Зяма обнаружился почти сразу, но информации о нем было подозрительно мало. Его освободили вместе с Климом и они работали вместе, уже как вольнонаемные. После гибели Звягинцева он продолжал проектировать двигатели до самого конца войны. Когда кончилась война, ЗеЗе вернулся в свой провинциальный областной центр и вскоре возглавил кафедру авиационной промышленности в местном политехе. А в начале 50-х его имя промелькнула в проходившем в том же политехе "суде чести". Следующей была дата смерти: октябрь 1952-го года. Это было непонятно и следовало расспросить знающих людей. К Виктору обращаться не хотелось, а Тошка лишь недоуменно пожимал плечами. Загадку разрешила его рыжая девушка, оказавшаяся еврейкой. Она и объяснила им что такое "суды чести", что за ними стояло и отчего умирали "безродные космополиты" в 1952-м году.

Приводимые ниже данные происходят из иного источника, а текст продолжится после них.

-- ==== Sys2Proof/Tests/Slice0.lean ====
section
/-! SUPPORT. Tests of the model, each with its expected result from the specification: well-formedness, worked examples, and for every
obligation states and operands that meet the hypotheses of its clauses, on which the command has the effect that the clause states. -/

namespace Sys2Proof.Tests
open Sys2Proof.Machine

set_option maxRecDepth 100000
set_option Elab.async false

/-- The state after a command. -/
def after (s : State) (c : Instr) : State :=
  match exec c s with
  | .next t => t
  | _ => s

/-! ### Well-formedness: each check refuses an ill-formed term -/

theorem test_ill_ecc_stage : Instr.wellFormed (.receiveFrame 0 [(12, 0, 1)]) = false := by decide
theorem test_ill_ecc_word : Instr.wellFormed (.recircPass 3 [(0, 8, 1)]) = false := by decide
theorem test_ill_ecc_kind : Instr.wellFormed (.egressPipeline 3 [(0, 0, 3)]) = false := by decide
theorem test_ill_ecc_egress_stage : Instr.wellFormed (.egressPipeline 3 [(6, 0, 1)]) = false := by decide
theorem test_ill_block : Instr.wellFormed (.frameEnqueue 3 (List.replicate 65 0) 0) = false := by decide
theorem test_ill_cell : Instr.wellFormed (.frameEnqueue 3 [2097152] 0) = false := by decide
theorem test_ill_fallback : Instr.wellFormed (.poolFallback 3 [2097152] 0) = false := by decide
theorem test_ill_chunk : Instr.wellFormed (.cellReadGrant 0 [(10, 1)]) = false := by decide
theorem test_ill_flips : Instr.wellFormed (.cellReadGrant 0 [(0, 2 * 2 ^ 255 * 2 ^ 10)]) = false := by decide +kernel
theorem test_ill_mac_blocks : Instr.wellFormed (.egressMacStart 3 [[2097152]]) = false := by decide
theorem test_ill_tx_blocks : Instr.wellFormed (.frameTxEnd 3 0 [[2097152]]) = false := by decide
theorem test_ill_skews : Instr.wellFormed (.portAligned 0 (List.replicate 17 0)) = false := by decide
theorem test_ill_skew : Instr.wellFormed (.portAligned 0 [65536]) = false := by decide
theorem test_ill_lane_cause : Instr.wellFormed (.laneFailure 0 1 []) = false := by decide
theorem test_ill_codeword : Instr.wellFormed (.laneFailure 0 4 [(0, 545)]) = false := by decide
theorem test_ill_prbs_bits (l : List Bool) (h : 1024 < l.length) : Instr.wellFormed (.prbsLockLost 0 l) = false := by
  show decide (l.length ≤ 1024) = false
  simp only [decide_eq_false_iff_not]; omega
theorem test_ill_trunk_frame : Instr.wellFormed (.trunkFrameRx 0 [1] 1024) = false := by decide
theorem test_ill_hob_blocks : (Instr.wellFormed (.hobContrib 0 [[2097152]]) || Instr.wellFormed (.hobResult 0 [[2097152]]) ||
    Instr.wellFormed (.hobAck 0 [[2097152]]) || Instr.wellFormed (.hobAbortFrame 0 [[2097152]]) || Instr.wellFormed (.stepBoundary 0 [[2097152]]) ||
    Instr.wellFormed (.contribResend 0 [[2097152]]) || Instr.wellFormed (.stepDeadline 0 [[2097152]]) || Instr.wellFormed (.hobPoolRetry 0 [[2097152]] 0) ||
    Instr.wellFormed (.hobCtxAccessDone [[2097152]]) || Instr.wellFormed (.telemetryEpoch [[2097152]])) = false := by decide
theorem test_ill_power : (Instr.wellFormed (.powerMeasurement 65536 0 true) || Instr.wellFormed (.powerMeasurement 0 65536 true)) = false := by decide
theorem test_ill_thermal : (Instr.wellFormed (.thermalReading [(64, 0)]) || Instr.wellFormed (.thermalReading [(0, 65536)])) = false := by decide
theorem test_ill_pmc : (Instr.wellFormed (.pmcCfgWrite 1280 0) || Instr.wellFormed (.pmcClr 40 0) || Instr.wellFormed (.pmcLoRead 1280)) = false := by decide
theorem test_ill_send : Instr.wellFormed (.send 0 1 2 [2097152] 0) = false := by decide
theorem test_ill_machine_check : (Instr.wellFormed (.machineCheck 0 5 0 0 0 0 []) || Instr.wellFormed (.machineCheck 0 0 0 0 0 0 [2097152])) = false := by decide
theorem test_ill_joring : (Instr.wellFormed (.read 0 [0, 0]) || Instr.wellFormed (.write 0 (List.replicate 36 0)) || Instr.wellFormed (.tas 0 []) ||
    Instr.wellFormed (.rel 0 []) || Instr.wellFormed (.collect 0 []) || Instr.wellFormed (.enum 0 []) || Instr.wellFormed (.badop 0 []) ||
    Instr.wellFormed (.joringFrameRelay 0 (List.replicate 36 0) false)) = false := by decide +kernel
theorem test_ill_stage_fetch : Instr.wellFormed (.bufMemStageFetch 0 [(10, 1)]) = false := by decide
theorem test_ill_start : Instr.wellFormed (.startBlockReady 0 []) = false := by decide
theorem test_ill_long_frame (l : List Byte) (h : 65535 < l.length) : Instr.wellFormed (.startBlockReady 0 l) = false := by
  show (decide (1 ≤ l.length) && decide (l.length ≤ 65535)) = false
  simp only [Bool.and_eq_false_iff, decide_eq_false_iff_not]; omega
theorem test_ill_jtag : Instr.wellFormed (.jtagInstruction 8 []) = false := by decide
theorem test_well_formed : Instr.wellFormed (.receiveFrame 0 [(11, 7, 2)]) = true ∧ Instr.wellFormed (.add 0 1 2 3) = true := by decide
theorem test_no_table_words : decodeTableWord 32 5 = none := rfl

Хуже всего было с Клаусом. Райхенбах пропал, как и не было его, и вездесущая Сеть не давала ответа. Бывший чехословацкий подданный немецкого происхождения исчез из всех документов и создавалось впечатление, что его просто вычеркнули из истории, как предшествовавшей полету Всеволода, так и всей последующей. Наверное, можно было предположить, что Клаус собрал еще один двигатель и сейчас тоже пересекает время. Он бы так и подумал, если бы не помнил, как Райхенбах произнес загадочные, как всегда, слова:

– Думаю, что такой двигатель можно построить только в одном экземпляре. Большего наша мироздание не выдержит, сломается.

Это было похоже на шутку, но Клаус почти никогда не шутил, поэтому второго двигателя, скорее всего, не существовало.

А вот Серега выжил и даже стал Главным Конструктором. Уже давно в нескольких городах России стояли мраморные и бронзовые Сергеи на постаментах и, казалось, все у него получилось: и тонкий зуммер спутника и спокойное "Поехали!". Только марсианская программа ему не удалась. Никто так и не понял, для чего ему нужна была эта заведомо безнадежная затея, бессмысленная, не имеющая, казалось бы, никаких шансов на успех. Один только Всеволод знал, что Серега всю свою короткую жизнь надеялся найти секрет Райхенбаха и именно под этот призрачный артефакт были заточены его безумные проекты. Что бы он сказал, если бы узнал, что безынерционный двигатель Клауса искажает время?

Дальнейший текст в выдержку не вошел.